What you are asked to do ▸
Below are lines of data; restate word for word those running from the line containing "r.sregs % 8 == 0" to the line containing "q.entry % 4 == 0", inclusive, and no others.

Provided entries ▸
· · · ·

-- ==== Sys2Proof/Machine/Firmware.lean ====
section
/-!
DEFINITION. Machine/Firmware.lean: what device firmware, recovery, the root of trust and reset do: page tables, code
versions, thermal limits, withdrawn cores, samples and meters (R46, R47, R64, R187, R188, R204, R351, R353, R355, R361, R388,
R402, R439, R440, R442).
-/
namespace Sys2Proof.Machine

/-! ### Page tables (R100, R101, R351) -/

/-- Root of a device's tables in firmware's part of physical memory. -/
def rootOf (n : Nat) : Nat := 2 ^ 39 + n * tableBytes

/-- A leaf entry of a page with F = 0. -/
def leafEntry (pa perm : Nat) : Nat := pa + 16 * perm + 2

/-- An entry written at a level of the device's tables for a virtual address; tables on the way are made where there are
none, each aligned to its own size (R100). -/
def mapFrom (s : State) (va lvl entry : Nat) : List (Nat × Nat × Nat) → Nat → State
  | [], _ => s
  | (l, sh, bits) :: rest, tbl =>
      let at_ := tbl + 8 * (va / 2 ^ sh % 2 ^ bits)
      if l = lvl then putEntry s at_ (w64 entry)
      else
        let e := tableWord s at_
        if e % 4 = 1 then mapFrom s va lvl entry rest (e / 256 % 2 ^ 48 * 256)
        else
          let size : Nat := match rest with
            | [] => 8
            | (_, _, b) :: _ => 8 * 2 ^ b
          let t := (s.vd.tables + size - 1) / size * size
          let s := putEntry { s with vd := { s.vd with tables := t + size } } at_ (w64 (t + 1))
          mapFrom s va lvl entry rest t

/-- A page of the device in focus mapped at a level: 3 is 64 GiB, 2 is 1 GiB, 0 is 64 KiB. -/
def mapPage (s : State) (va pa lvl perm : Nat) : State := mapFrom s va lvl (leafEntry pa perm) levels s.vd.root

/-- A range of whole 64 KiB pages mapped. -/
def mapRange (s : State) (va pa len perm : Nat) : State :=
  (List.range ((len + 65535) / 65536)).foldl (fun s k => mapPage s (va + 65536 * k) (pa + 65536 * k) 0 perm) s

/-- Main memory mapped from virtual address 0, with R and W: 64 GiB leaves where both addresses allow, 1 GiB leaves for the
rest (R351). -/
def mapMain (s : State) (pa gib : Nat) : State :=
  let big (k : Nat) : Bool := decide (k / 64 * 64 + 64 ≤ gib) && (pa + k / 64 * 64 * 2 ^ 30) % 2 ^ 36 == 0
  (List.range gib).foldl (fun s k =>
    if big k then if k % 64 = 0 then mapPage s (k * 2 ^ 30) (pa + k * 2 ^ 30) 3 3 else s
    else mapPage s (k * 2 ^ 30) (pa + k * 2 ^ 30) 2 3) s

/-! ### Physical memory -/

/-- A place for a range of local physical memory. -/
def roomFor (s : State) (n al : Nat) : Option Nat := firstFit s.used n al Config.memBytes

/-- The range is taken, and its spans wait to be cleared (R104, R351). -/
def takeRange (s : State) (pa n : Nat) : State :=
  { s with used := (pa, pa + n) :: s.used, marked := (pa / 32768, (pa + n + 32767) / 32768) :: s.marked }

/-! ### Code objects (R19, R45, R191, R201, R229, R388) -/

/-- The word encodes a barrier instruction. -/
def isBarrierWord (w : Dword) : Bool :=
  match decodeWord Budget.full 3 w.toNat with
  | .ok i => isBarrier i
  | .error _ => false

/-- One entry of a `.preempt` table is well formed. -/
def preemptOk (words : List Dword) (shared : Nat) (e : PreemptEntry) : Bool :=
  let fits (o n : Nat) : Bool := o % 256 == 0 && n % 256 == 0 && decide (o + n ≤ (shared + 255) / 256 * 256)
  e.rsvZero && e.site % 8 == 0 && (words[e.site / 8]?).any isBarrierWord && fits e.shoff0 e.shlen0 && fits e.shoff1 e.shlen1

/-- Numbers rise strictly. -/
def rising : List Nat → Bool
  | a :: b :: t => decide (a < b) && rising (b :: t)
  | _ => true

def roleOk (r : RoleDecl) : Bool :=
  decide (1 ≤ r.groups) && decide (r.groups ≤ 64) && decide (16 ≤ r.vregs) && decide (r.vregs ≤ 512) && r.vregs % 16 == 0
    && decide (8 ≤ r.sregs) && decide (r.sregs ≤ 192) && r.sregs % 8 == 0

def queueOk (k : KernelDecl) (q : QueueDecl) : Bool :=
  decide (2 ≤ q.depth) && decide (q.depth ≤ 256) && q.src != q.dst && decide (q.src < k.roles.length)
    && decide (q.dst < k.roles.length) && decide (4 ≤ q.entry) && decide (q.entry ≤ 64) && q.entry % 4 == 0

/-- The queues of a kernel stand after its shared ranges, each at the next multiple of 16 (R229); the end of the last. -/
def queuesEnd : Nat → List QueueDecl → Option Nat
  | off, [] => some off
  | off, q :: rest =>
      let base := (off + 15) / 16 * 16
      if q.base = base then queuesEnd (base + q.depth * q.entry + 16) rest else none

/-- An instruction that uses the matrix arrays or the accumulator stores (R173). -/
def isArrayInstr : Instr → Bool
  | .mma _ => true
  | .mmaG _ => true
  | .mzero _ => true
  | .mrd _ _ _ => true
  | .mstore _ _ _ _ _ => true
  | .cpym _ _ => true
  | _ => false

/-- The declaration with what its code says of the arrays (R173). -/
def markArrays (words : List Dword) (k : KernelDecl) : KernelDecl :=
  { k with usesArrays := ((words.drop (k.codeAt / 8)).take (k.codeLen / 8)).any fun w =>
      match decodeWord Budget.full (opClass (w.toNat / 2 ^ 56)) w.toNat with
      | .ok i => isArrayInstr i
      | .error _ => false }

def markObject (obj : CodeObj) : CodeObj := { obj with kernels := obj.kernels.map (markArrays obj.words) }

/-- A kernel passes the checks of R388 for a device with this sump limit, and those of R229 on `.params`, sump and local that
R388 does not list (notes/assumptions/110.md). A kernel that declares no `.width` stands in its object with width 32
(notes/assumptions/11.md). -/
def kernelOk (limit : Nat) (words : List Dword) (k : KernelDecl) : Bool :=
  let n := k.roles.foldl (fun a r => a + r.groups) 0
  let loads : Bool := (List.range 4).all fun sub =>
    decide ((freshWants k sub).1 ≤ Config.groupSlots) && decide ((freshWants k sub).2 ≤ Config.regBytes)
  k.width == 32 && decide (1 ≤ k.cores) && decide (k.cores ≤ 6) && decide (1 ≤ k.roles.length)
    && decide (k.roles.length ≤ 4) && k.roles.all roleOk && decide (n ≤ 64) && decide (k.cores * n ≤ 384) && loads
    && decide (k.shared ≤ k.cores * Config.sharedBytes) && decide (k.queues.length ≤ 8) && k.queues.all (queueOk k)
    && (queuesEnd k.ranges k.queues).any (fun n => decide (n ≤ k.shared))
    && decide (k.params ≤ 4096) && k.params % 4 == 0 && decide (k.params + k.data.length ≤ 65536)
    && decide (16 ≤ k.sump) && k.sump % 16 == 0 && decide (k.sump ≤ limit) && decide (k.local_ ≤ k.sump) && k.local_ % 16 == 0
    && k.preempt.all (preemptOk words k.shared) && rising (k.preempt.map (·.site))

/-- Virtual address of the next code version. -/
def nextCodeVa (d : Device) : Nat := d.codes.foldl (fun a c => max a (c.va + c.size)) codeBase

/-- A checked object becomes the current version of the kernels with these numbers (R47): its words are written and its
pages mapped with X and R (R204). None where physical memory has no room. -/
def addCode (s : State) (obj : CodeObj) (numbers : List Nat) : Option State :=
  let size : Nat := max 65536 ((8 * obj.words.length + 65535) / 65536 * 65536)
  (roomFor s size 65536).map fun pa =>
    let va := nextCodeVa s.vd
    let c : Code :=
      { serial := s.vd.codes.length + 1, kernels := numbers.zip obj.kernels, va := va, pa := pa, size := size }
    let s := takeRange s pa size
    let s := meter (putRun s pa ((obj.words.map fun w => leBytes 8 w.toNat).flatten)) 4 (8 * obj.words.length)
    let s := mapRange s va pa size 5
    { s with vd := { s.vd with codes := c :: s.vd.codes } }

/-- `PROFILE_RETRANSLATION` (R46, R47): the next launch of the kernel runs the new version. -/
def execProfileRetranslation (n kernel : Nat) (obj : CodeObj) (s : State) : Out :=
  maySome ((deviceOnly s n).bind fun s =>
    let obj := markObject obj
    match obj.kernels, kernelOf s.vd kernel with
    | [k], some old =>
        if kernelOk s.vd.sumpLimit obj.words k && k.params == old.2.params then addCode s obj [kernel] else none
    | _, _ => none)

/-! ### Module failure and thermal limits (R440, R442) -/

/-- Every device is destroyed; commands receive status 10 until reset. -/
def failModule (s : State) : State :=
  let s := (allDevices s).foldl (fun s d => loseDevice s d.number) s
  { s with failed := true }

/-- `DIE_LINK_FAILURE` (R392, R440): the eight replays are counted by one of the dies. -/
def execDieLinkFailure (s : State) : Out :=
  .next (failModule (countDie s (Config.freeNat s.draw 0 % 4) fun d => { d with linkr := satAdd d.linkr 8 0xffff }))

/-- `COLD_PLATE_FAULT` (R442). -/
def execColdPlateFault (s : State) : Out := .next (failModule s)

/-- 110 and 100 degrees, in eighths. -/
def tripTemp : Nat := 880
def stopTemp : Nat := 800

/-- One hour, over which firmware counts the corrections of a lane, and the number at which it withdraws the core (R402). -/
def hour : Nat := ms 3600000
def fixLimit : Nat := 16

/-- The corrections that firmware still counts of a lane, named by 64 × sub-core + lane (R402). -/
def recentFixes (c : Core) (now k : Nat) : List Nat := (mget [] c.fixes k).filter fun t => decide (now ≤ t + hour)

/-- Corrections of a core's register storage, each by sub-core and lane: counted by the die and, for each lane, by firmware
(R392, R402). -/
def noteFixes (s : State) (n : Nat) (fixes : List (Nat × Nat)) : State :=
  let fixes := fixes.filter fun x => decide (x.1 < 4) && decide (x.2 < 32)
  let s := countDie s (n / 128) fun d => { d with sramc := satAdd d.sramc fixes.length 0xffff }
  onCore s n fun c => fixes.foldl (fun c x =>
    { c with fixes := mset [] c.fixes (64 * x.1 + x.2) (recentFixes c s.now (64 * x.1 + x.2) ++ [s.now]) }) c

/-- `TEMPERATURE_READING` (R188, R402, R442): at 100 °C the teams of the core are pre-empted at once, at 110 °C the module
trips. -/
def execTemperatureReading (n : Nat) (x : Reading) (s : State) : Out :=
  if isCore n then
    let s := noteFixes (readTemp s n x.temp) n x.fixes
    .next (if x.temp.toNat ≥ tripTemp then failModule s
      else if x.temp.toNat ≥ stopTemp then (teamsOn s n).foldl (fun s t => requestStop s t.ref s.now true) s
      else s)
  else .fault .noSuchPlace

· · · ·

Answer for this exercise ▸
    && decide (8 ≤ r.sregs) && decide (r.sregs ≤ 192) && r.sregs % 8 == 0

def queueOk (k : KernelDecl) (q : QueueDecl) : Bool :=
  decide (2 ≤ q.depth) && decide (q.depth ≤ 256) && q.src != q.dst && decide (q.src < k.roles.length)
    && decide (q.dst < k.roles.length) && decide (4 ≤ q.entry) && decide (q.entry ≤ 64) && q.entry % 4 == 0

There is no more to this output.